/-- The head of the code-length loop and the block's tables (42_deflate_blocks.md R209, R215): another symbol while lengths are
missing; then LIT_T from the first HLIT lengths, and only then DIST_T from the next HDIST; the first error is the one
reported, with nothing read. -/
def Obligations.CodeLengthsEnd : Prop :=
  ∀ s, (s.loc.lens.length < s.loc.hlit + s.loc.hdist → settle (nextCodeLength s) = goto .cl s) ∧
    (s.loc.hlit + s.loc.hdist ≤ s.loc.lens.length →
      (∀ e, build (s.loc.lens.take s.loc.hlit) = .error e →
        settle (nextCodeLength s) = errorEntry (.invalidDeflateBlock e) s) ∧
      (∀ lt e, build (s.loc.lens.take s.loc.hlit) = .ok lt →
        build ((s.loc.lens.drop s.loc.hlit).take s.loc.hdist) = .error e →
        settle (nextCodeLength s) = errorEntry (.invalidDeflateBlock e) s) ∧
      (∀ lt dt, build (s.loc.lens.take s.loc.hlit) = .ok lt →
        build ((s.loc.lens.drop s.loc.hlit).take s.loc.hdist) = .ok dt →
        settle (nextCodeLength s) = goto .ll { s with loc := { s.loc with litT := lt, distT := dt } }))

/-! ### Symbols -/

/-- LIT (43_deflate_symbols.md R300; 20_memory.md R65): the byte is appended to the window and to nothing else, for every byte
value; it reaches OUT when the block commits (42_deflate_blocks.md R201). The premise of that clause is the window
invariant's. -/
def Obligations.LiteralIsWritten : Prop :=
  ∀ (b : Byte) (s : State),
    exec (.lit b) s = .next { s with win := s.win ++ [b], ctl := .run .ll } ∧
    (s.snapWlen ≤ s.win.length →
      exec .eob { s with win := s.win ++ [b], ctl := .run .ll } =
        .next (commitBlock { s with win := s.win ++ [b], ctl := .run .ll }) ∧
      (commitBlock { s with win := s.win ++ [b], ctl := .run .ll }).out = s.out ++ s.win.drop s.snapWlen ++ [b]) ∧
    streamWord (.lit b) =
      if b.toNat ≤ 143 then (reverseBits (0b00110000 + b.toNat) 8, 8) else (reverseBits (0b110010000 + (b.toNat - 144)) 9, 9)

/-- EOB ends the block, and the block commits (42_deflate_blocks.md R201; 43_deflate_symbols.md R301): the bytes it decoded are
appended to OUT and enter CRC_ACC and TOTAL_OUT, a final block sets FINAL, PHASE goes to TRAILER or to the next BLOCK, and the
next unit starts with its snapshot; the input, the bit accumulator, the window and the other registers are as they were. The
spec gives unit-local state no value there, and this statement gives it none. -/
def Obligations.BlockCommit : Prop :=
  ∀ s, exec .eob s = .next (commitBlock s) ∧
    commitBlock s = { s with
      out := s.out ++ s.win.drop s.snapWlen
      crcAcc := crcUpdate s.crcAcc (s.win.drop s.snapWlen)
      totalOut := BitVec.ofNat 32 ((s.totalOut.toNat + (s.win.length - s.snapWlen)) % 2 ^ 32)
      final := if s.loc.bfinal then true else s.final
      phase := if s.loc.bfinal then .trailer else .block
      ctl := if s.loc.bfinal then .run .trailer else .run .bh
      snapOff := s.ibOff, snapBuf := s.brBuf, snapLen := s.brLen, snapWlen := s.win.length
      loc := (commitBlock s).loc }

/-- The length symbols (43_deflate_symbols.md R302), all 29 of them: the extra bits are read, the length is
`min(LBASE[k] + e, 258)`, where the cap never changes a value, and the distance symbol comes next; a read that finds too few extra bits runs short. -/
def Obligations.LengthSymbols : Prop :=
  ∀ (k : Nat) (i : Instr) (s : State), lenInstrs[k]? = some i → BitsOk s.brBuf s.brLen →
    (lextra.getD k 0 ≤ availBits s →
      exec i s = .next (goto .d { drawn (lextra.getD k 0) s with
        loc := { s.loc with len := min (lbase.getD k 0 + pending s % 2 ^ lextra.getD k 0) 258 } })) ∧
    lbase.getD k 0 + pending s % 2 ^ lextra.getD k 0 ≤ 258 ∧
    (availBits s < lextra.getD k 0 → exec i s = .next (stopShort (drained s)))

*Task to carry out*. Produce the lines from the top of the listing through the "(∀ lt e, build" line exactly as they appear, with no additional output.

*Response box*.
/-- The head of the code-length loop and the block's tables (42_deflate_blocks.md R209, R215): another symbol while lengths are
missing; then LIT_T from the first HLIT lengths, and only then DIST_T from the next HDIST; the first error is the one
reported, with nothing read. -/
def Obligations.CodeLengthsEnd : Prop :=
  ∀ s, (s.loc.lens.length < s.loc.hlit + s.loc.hdist → settle (nextCodeLength s) = goto .cl s) ∧
    (s.loc.hlit + s.loc.hdist ≤ s.loc.lens.length →
      (∀ e, build (s.loc.lens.take s.loc.hlit) = .error e →
        settle (nextCodeLength s) = errorEntry (.invalidDeflateBlock e) s) ∧
      (∀ lt e, build (s.loc.lens.take s.loc.hlit) = .ok lt →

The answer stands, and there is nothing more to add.